Another change expected to draw a greater share of the U.S. market is the introduction of the Zamboni Grand Prix between periods. Since NASCAR draws more viewers in the U.S. than hockey ever will, the NHL has agreed to host Zamboni races between the first and second periods. This event is expected to replace the Super Bowl half-time show as the most watched intermission in sports. A spokesman for a major U.S. network is excited about the new plans.

“The Zamboni Grand Prix will combine the excitement of watching left hand turns with the anticipation of seeing more left hand turns,” he says. The spokesman went on to say that his network has already sold all the advertising spots for the playoffs.

Another change receiving mixed reviews among the players is the introduction of a shot clock into the game. The shot clock, similar to the NBA, will force players to register a shot on goal within 30 seconds of touching the puck. This rule change is expected to result in a drastic increase in scoring and will hopefully eliminate the need for passing. Maple Leafs’s goaltender Ed Belfour believes the shot clock will do more harm than good.

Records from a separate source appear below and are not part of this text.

-- ==== Sys2Proof/Laws/KeepsPower.lean ====
section
/-! SUPPORT. What each operation of Machine/Power.lean keeps: every place outside its mask, the register store's form, the resets' levels,
the outputs so far, time and the queue. -/

namespace Sys2Proof.Machine

theorem State.startSteward_keeps (m : Nat) (s0 : State) (s : State) (hm : 0x2000020000 &&& m = 0x2000020000)
    (hk : Kept m s0 s) : Kept m s0 (State.startSteward s) := by
  unfold State.startSteward
  try dsimp only
  repeat' (first
    | with_reducible assumption
    | with_reducible apply Kept.ite
    | with_reducible refine State.setFlag_at .HEATH_DOMAIN_STATUS rfl (Mask.trans (by decide) hm) ?_
    | (simp only [Kept.made]; with_reducible refine Kept.set_ps (Mask.trans (by decide) hm) (by rfl) (by rfl) ?_)
    | split)

theorem State.wake_keeps (m : Nat) (s0 : State) (s : State) (bit : Nat) (steward : Bool) (hm : 0x404680000000000000000000000a007165244 &&& m = 0x404680000000000000000000000a007165244)
    (hk : Kept m s0 s) : Kept m s0 (State.wake s bit steward) := by
  unfold State.wake
  try dsimp only
  repeat' (first
    | with_reducible assumption
    | with_reducible apply Kept.ite
    | with_reducible refine State.startCore_keeps _ _ _ (Mask.trans (by decide) hm) ?_
    | with_reducible refine State.startSteward_keeps _ _ _ (Mask.trans (by decide) hm) ?_
    | with_reducible refine State.lingerFrom_keeps _ _ _ _ (Mask.trans (by decide) hm) ?_
    | with_reducible refine State.setReg_at .HEATH_WAKE_CAUSE rfl (Mask.trans (by decide) hm) ?_
    | (simp only [Kept.made]; with_reducible refine Kept.set_ps (Mask.trans (by decide) hm) (by rfl) (by rfl) ?_)
    | split)

theorem State.startWoken_keeps (m : Nat) (s0 : State) (s : State) (hm : 0x2000020004 &&& m = 0x2000020004)
    (hk : Kept m s0 s) : Kept m s0 (State.startWoken s) := by
  unfold State.startWoken
  try dsimp only
  repeat' (first
    | with_reducible assumption
    | with_reducible apply Kept.ite
    | with_reducible refine State.startSteward_keeps _ _ _ (Mask.trans (by decide) hm) ?_
    | with_reducible refine State.lingerFrom_keeps _ _ _ _ (Mask.trans (by decide) hm) ?_
    | (simp only [Kept.made]; with_reducible refine Kept.set_ps (Mask.trans (by decide) hm) (by rfl) (by rfl) ?_)
    | split)

theorem State.stopClocks_keeps (m : Nat) (s0 : State) (s : State) (hm : 0x2000020000 &&& m = 0x2000020000)
    (hk : Kept m s0 s) : Kept m s0 (State.stopClocks s) := by
  unfold State.stopClocks
  try dsimp only
  repeat' (first
    | with_reducible assumption
    | with_reducible apply Kept.ite
    | with_reducible refine State.setFlag_at .HEATH_DOMAIN_STATUS rfl (Mask.trans (by decide) hm) ?_
    | (simp only [Kept.made]; with_reducible refine Kept.set_ps (Mask.trans (by decide) hm) (by rfl) (by rfl) ?_)
    | split)

theorem State.linger_keeps (m : Nat) (s0 : State) (s : State) (dom : Nat) (hm : 0x2000000006 &&& m = 0x2000000006)
    (hk : Kept m s0 s) : Kept m s0 (State.linger s dom) := by
  unfold State.linger
  try dsimp only
  repeat' (first
    | with_reducible assumption
    | with_reducible apply Kept.ite
    | with_reducible refine State.advanceTo_keeps _ _ _ _ (Mask.trans (by decide) hm) ?_
    | with_reducible refine State.setFlag_at .HEATH_DOMAIN_STATUS rfl (Mask.trans (by decide) hm) ?_
    | split)

theorem State.psDone_keeps (m : Nat) (s0 : State) (s : State) (hm : 0x10000000000000002000820200 &&& m = 0x10000000000000002000820200)
    (hk : Kept m s0 s) : Kept m s0 (State.psDone s) := by
  unfold State.psDone
  try dsimp only
  repeat' (first
    | with_reducible assumption
    | with_reducible apply Kept.ite
    | with_reducible refine State.restepDue_keeps _ _ _ (Mask.trans (by decide) hm) ?_
    | with_reducible refine State.setFlag_at .HEATH_DOMAIN_STATUS rfl (Mask.trans (by decide) hm) ?_
    | (simp only [Kept.made]; with_reducible refine Kept.set_ps (Mask.trans (by decide) hm) (by rfl) (by rfl) ?_)
    | split)

theorem State.psRefuse_keeps (m : Nat) (s0 : State) (s : State) (hm : 0x2000020000 &&& m = 0x2000020000)
    (hk : Kept m s0 s) : Kept m s0 (State.psRefuse s) := by
  unfold State.psRefuse
  try dsimp only
  repeat' (first
    | with_reducible assumption
    | with_reducible refine State.setFlag_at .HEATH_DOMAIN_STATUS rfl (Mask.trans (by decide) hm) ?_
    | (simp only [Kept.made]; with_reducible refine Kept.set_ps (Mask.trans (by decide) hm) (by rfl) (by rfl) ?_))

theorem State.retainHandshake_keeps (m : Nat) (s0 : State) (s : State) (hm : 0x10000000000000000000800000 &&& m = 0x10000000000000000000800000)
    (hk : Kept m s0 s) : Kept m s0 (State.retainHandshake s) := by
  unfold State.retainHandshake
  try dsimp only
  repeat' (first
    | with_reducible assumption
    | with_reducible apply Kept.ite
    | with_reducible refine State.retainStep_keeps _ _ _ (Mask.trans (by decide) hm) ?_
    | (simp only [Kept.made]; with_reducible refine Kept.set_lim (Mask.trans (by decide) hm) ?_)
    | split)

“This is only forcing players to take shots from centre ice,” says the visually disgusting Belfour. “I haven’t stopped a shot taken from behind the blue line all year.” Belfour, who is 0 for 78 on shots he should have saved, plans on issuing a complaint with the league.

Finally, as a reaction to many complaints U.S. viewers have logged regarding the players’ appearance during games, the NHL has instituted a self-dignity rule. This rule will require that all players pass an appearance test administered by the league prior to each game. Maple Leafs forward Bryan Marchment, whose face is currently not allowed to be shown on network television before 9 p.m., has already made plans to purchase a tinted visor.

Despite the efforts by many players to accommodate the new rules, there are still many who reject the notion the game needs to be changed. Senators captain Daniel Alfredsson, who was seen making reservations for a golf course in early April, believes the rules are not helping the game.

“The league wants me to cut my hair and shave my stupid mustache,” says the single-and-not-looking Ottawa captain. “Next they are going to tell me I can’t wear a skirt to the games anymore!”

The new rules are expected to attract a record audience to this season’s playoffs, and commissioner Gary Bettman has stated that if the season is a success, he will consider implementing further changes for the 2004/05 season.